Dans la sienne, l'ex-international est de loin le plus expérimenté. Ses coéquipiers sont Canadiens, Anglais, Jamaïquains... "Ici, ils sont super contents de m'avoir vu arriver, que j'apporte mon expérience. Ils me posent beaucoup de questions sur les championnats européens, beaucoup de détails. Aujourd'hui, il y a un écart de niveau important. Mais le soccer commence à devenir important, ce sont tous des joueurs professionnels". Laurent Robert évolue au MO Field, un stade d'environ 20 000 places. "Il y a une ambiance de fou. Ici à Toronto il y a beaucoup d'Italiens, de Portugais qui s'intéressent au soccer".

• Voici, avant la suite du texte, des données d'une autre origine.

-- ==== Sys2Proof/Machine/Dispatch.lean ====
section
/-! DEFINITION. One arm per operation of the opcode table. -/

namespace Sys2Proof.Machine

def exec (i : Instr) (s : State) : Host.Outcome State Fault Refusal :=
  match i with
  | .sba en0 en1 en2 en3 spd _ _ => Sys2Proof.Machine.execSba en0 en1 en2 en3 spd s
  | .pba m0 m1 m2 m3 m4 m5 m6 m7 => Sys2Proof.Machine.execPba m0 m1 m2 m3 m4 m5 m6 m7 s
  | .pwmTick => Sys2Proof.Machine.execPwmTick s
  | .resetLed => Sys2Proof.Machine.execResetLed s
  | .sampleTick raw => Sys2Proof.Machine.execSampleTick raw s
  | .getReport => Sys2Proof.Machine.execGetReport s
  | .resetPan => Sys2Proof.Machine.execResetPan s

end Sys2Proof.Machine
end

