-- ==== Sys2Proof/Machine/Fetch.lean ====
section
/-! DEFINITION. How the next input is taken and what the wires present: the block fetches no program
(R28, R59), it processes the events of its ports one after the other (R16, R60, R195). -/

namespace Sys2Proof.Machine

/-- What the next input asks for: an operation to run in a state, or an outcome that needs none. -/
inductive Fetched where
  | run (i : Instr) (s : State)
  | done (o : Host.Outcome State Fault Refusal)

/-- Puts the elements into one of their orders: every order of up to three elements is a rotation of
the list or of its reverse, and `tie` picks which. -/
def arrange {α : Type} (tie : Nat) (l : List α) : List α :=
  (if tie % 2 = 0 then l else l.reverse).rotate (tie / 2)

/-- The same wires with only these lines raised. -/
def BusEvent.withLines (e : BusEvent) (l : Lines) : BusEvent :=
  match e with
  | .led _ cmd => .led l cmd
  | .panel _ raw => .panel l raw

/-- The lines that are raised. -/
def BusEvent.lines : BusEvent → Lines
  | .led l _ => l
  | .panel l _ => l

/-- Events presented at the same time, one after the other in an order that the model leaves open
(R195). -/
def serialise (e : BusEvent) (plan : Option (List Nat)) (tie : Nat) : List Input :=
  (arrange tie (raisedLines (BusEvent.lines e))).map fun l => .bus (BusEvent.withLines e l) plan tie

/-- The loading of a configuration (R59, R214): before the first RESET only, and only a well-formed
one (R10). -/
def loadConfig (c : Config) (s : State) : Host.Outcome State Fault Refusal :=
  if s.ledStarted ∨ s.panStarted then .refused .configChange
  else if c.wf = false then .refused .illFormedConfig
  else .next { s with cfg := c }

/-- What an event of the ports asks for.  No raised line is no event (R194). -/
def fetchBus (e : BusEvent) (plan : Option (List Nat)) (tie : Nat) (s : State) : Fetched :=
  match decode e with
  | .ok i => .run i { s with plan := plan }
  | .error .idle => .done (.next s)
  | .error .simultaneous => .done (.next { s with inputs := serialise e plan tie ++ s.inputs })
  | .error .wrongLength => .done (.refused .wrongCommandLength)

/-- Takes the next input.  With no input left the preempted command agent goes on, and without an
outstanding write nothing happens (R194, R220). -/
def fetch (s : State) : Fetched :=
  match s.inputs with
  | [] => .done (.next (perform 0 s))
  | .bus e plan tie :: rest => fetchBus e plan tie { s with inputs := rest }
  | .finish k :: rest => .done (.next (perform k { s with inputs := rest }))
  | .load c :: rest => .done (loadConfig c { s with inputs := rest })

/-- Presents an event as the very next input, with a command agent that is not preempted. -/
def present (e : BusEvent) (s : State) : State := { s with inputs := .bus e none 0 :: s.inputs }

end Sys2Proof.Machine
end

Rassurez-vous, niveau football, Laurent Robert prend à nouveau son pied ! "Ces dernières années pour moi, cela n'a pas été facile. Je suis très content d'être à Toronto, je vois qu'on me fait confiance, ça donne très envie de se battre pour mes coéquipiers, pour le club. Il en faut peu pour être content, il faut juste être compris. Ici, les gens m'aiment, je revis". En dehors des pelouses, il se plaît tout autant : "Je ne connaissais pas ce pays, c'est un autre monde, une autre vie, c'est très enrichissant. Il y a plein de buildings, c'est magnifique. Juste à côté, il y a les chutes du Niagara. Je me plais ici".
Mais son bonheur n'est pas total car de l'autre côté de l'Atlantique, la situation du PSG le tracasse. "Au départ, j'étais un peu dégouté mais là, je ne sais même plus quoi penser, ça en devient ridicule. On ne sait même plus quoi dire. Je ne sais pas ce qu'il se passe dans la tête des dirigeants, des recruteurs. Que l'équipe perde ou gagne, on dirait que c'est la même chose. S'ils ne se font pas taper dessus, tant mieux pour eux. Nous à notre époque, ça dégénérait pour moins que cela. Même quand on a terminé deuxièmes, c'était chaud ! Le PSG a beaucoup changé". Et ne lui parlez pas de cette soi disante pression. Avec lui, ça ne passe pas : "Mais quelle pression ont-ils ? J'ai du mal à comprendre, vraiment. C'est magnifique quand tu joues au Parc. Que demander de plus ? Et ne me dites pas que c'est à cause du centre d'entraînement qu'ils ont de mauvais résultats ! Ils oublient d'où ils viennent et avant d'arriver au PSG, ils sont tous passés par des conditions plus difficiles".
Laurent Robert y a passé deux saisons et demi (juin 1999 à janvier 2002), peut-être les plus belles de sa carrière. "Avec Bergeroo, tout se passait super bien. C'est à cause de Luis (Fernandez) que je suis parti". Meilleur buteur du club en 2001 (15 buts), il dut poursuivre sa carrière à Newcastle. "Mon transfert a quand même couté 120 millions de francs, j'ai renfloué les caisses PSG. Mais aujourd'hui quand je veux venir voir un match, être bien installé, j'appelle et on me dit : "Il n'y a pas de places". Ca fait bizarre quand vous avez l'impression d'avoir donné du plaisir aux gens, d'avoir fait votre boulot". Plusieurs fois depuis 2004, il a même demandé à revenir pour aider le club : "Ce n'était pas un problème de salaire, qu'on ne dise pas que c'est parce que je coutais trop cher. Et si je suis à Toronto, ce n'est pas du tout pour l'argent. D'ailleurs dans ma carrière, ce n'est pas au PSG que j'ai gagné ma vie !" Alors, à plus de 6 000 km de Paris, le milieu gauche regarde impuissant son club couler.